┌─ EXERCISE INPUTS
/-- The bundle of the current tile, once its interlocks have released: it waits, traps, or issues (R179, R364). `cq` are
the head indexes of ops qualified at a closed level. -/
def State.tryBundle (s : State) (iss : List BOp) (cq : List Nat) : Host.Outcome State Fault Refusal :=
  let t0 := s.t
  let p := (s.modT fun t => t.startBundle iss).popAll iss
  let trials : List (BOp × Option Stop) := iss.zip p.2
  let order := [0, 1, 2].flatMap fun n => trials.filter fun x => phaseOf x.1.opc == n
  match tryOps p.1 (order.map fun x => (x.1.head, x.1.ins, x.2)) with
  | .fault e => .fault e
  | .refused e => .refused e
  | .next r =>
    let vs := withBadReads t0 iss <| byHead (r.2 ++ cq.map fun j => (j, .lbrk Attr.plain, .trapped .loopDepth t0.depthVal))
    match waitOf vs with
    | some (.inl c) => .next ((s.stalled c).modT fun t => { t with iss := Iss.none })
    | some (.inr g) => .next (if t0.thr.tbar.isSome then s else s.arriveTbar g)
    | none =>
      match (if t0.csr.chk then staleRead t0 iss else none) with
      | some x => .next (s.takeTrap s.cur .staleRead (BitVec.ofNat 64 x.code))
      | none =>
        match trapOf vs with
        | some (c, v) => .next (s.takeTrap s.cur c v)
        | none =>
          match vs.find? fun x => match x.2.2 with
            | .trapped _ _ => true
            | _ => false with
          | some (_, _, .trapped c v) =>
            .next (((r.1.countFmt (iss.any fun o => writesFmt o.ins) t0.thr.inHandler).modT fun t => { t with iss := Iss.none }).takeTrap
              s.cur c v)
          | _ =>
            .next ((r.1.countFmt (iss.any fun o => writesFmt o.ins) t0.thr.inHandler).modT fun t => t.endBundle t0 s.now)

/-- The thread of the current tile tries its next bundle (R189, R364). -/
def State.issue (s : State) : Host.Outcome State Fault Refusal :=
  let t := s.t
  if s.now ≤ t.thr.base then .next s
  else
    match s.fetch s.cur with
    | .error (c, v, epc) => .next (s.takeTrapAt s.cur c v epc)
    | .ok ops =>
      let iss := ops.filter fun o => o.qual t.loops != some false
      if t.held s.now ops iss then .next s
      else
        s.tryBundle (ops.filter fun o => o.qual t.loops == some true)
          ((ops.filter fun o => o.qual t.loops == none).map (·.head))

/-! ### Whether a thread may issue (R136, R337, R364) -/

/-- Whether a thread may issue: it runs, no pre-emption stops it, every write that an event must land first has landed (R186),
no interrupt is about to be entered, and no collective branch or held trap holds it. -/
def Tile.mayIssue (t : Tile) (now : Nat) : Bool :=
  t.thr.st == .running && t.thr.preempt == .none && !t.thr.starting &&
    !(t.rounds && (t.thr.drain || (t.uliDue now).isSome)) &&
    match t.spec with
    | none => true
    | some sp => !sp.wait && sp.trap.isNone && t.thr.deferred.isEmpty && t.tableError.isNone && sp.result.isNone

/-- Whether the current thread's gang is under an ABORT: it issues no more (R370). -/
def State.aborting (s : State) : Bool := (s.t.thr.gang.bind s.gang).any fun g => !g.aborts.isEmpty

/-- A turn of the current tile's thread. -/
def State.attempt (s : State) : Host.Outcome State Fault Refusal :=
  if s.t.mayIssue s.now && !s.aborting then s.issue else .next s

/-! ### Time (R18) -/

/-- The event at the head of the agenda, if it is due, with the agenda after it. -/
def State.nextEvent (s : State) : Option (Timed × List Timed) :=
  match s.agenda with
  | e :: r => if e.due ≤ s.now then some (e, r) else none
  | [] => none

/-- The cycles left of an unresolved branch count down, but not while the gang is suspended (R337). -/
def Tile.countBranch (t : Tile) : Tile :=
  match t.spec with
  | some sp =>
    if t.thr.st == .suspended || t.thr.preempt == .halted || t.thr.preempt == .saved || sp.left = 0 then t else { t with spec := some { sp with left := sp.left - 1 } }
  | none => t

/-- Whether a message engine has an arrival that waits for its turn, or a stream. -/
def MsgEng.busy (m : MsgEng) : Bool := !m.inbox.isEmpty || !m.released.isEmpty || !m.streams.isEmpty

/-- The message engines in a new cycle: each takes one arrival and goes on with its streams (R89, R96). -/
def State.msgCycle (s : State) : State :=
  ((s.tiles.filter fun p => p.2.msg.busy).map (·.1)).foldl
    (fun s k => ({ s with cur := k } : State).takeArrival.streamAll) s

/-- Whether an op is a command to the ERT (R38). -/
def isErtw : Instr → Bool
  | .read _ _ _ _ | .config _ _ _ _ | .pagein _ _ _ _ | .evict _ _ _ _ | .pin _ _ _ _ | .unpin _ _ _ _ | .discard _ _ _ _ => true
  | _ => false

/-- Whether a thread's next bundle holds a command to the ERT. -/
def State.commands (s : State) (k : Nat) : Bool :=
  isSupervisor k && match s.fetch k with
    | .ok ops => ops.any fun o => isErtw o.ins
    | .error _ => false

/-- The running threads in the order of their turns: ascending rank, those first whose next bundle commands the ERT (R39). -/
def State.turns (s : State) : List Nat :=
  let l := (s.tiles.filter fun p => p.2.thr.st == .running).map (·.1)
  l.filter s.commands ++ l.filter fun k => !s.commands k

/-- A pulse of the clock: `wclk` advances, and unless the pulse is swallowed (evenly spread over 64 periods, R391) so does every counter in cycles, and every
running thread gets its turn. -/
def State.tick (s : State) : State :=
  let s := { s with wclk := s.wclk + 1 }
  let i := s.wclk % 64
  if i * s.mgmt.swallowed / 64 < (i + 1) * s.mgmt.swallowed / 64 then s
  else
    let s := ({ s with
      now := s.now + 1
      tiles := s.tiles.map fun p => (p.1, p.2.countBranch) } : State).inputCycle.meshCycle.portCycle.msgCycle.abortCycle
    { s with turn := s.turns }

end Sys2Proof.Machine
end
└─
┌─ EXERCISE INPUTS
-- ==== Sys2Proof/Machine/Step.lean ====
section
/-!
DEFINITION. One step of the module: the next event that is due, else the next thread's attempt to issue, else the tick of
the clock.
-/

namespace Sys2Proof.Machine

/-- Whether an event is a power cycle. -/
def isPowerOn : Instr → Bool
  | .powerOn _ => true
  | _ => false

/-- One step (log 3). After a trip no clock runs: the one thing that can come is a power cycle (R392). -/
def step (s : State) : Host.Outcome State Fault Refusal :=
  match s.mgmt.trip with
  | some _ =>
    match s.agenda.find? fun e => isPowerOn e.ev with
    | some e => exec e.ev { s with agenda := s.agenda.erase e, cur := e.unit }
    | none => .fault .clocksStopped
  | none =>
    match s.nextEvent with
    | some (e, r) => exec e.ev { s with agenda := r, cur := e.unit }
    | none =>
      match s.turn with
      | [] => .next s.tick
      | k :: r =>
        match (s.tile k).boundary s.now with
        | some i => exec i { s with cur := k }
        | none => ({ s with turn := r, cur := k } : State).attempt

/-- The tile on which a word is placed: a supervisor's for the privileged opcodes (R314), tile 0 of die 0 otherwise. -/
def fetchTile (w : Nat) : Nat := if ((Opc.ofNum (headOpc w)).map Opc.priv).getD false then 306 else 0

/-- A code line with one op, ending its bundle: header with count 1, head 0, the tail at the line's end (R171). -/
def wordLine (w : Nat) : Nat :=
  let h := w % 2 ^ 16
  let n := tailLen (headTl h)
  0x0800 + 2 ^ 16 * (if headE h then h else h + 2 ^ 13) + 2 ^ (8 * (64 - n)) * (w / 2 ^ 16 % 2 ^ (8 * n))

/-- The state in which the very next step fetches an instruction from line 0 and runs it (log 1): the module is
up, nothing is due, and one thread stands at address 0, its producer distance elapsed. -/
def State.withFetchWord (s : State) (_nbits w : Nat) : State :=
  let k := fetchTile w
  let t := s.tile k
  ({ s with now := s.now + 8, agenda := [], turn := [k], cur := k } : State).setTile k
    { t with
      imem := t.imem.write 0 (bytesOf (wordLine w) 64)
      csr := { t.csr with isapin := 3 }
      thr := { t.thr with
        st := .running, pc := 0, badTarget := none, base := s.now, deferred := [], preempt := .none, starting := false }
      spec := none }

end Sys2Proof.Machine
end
└─
• PROBLEM STATEMENT: Begin at the line that has "none => true" in the entries above; stop after the line that has "more (R370). -/". Transcribe exactly those lines and no others.

• SOLUTION TO THE PROBLEM:
    | none => true
    | some sp => !sp.wait && sp.trap.isNone && t.thr.deferred.isEmpty && t.tableError.isNone && sp.result.isNone

/-- Whether the current thread's gang is under an ABORT: it issues no more (R370). -/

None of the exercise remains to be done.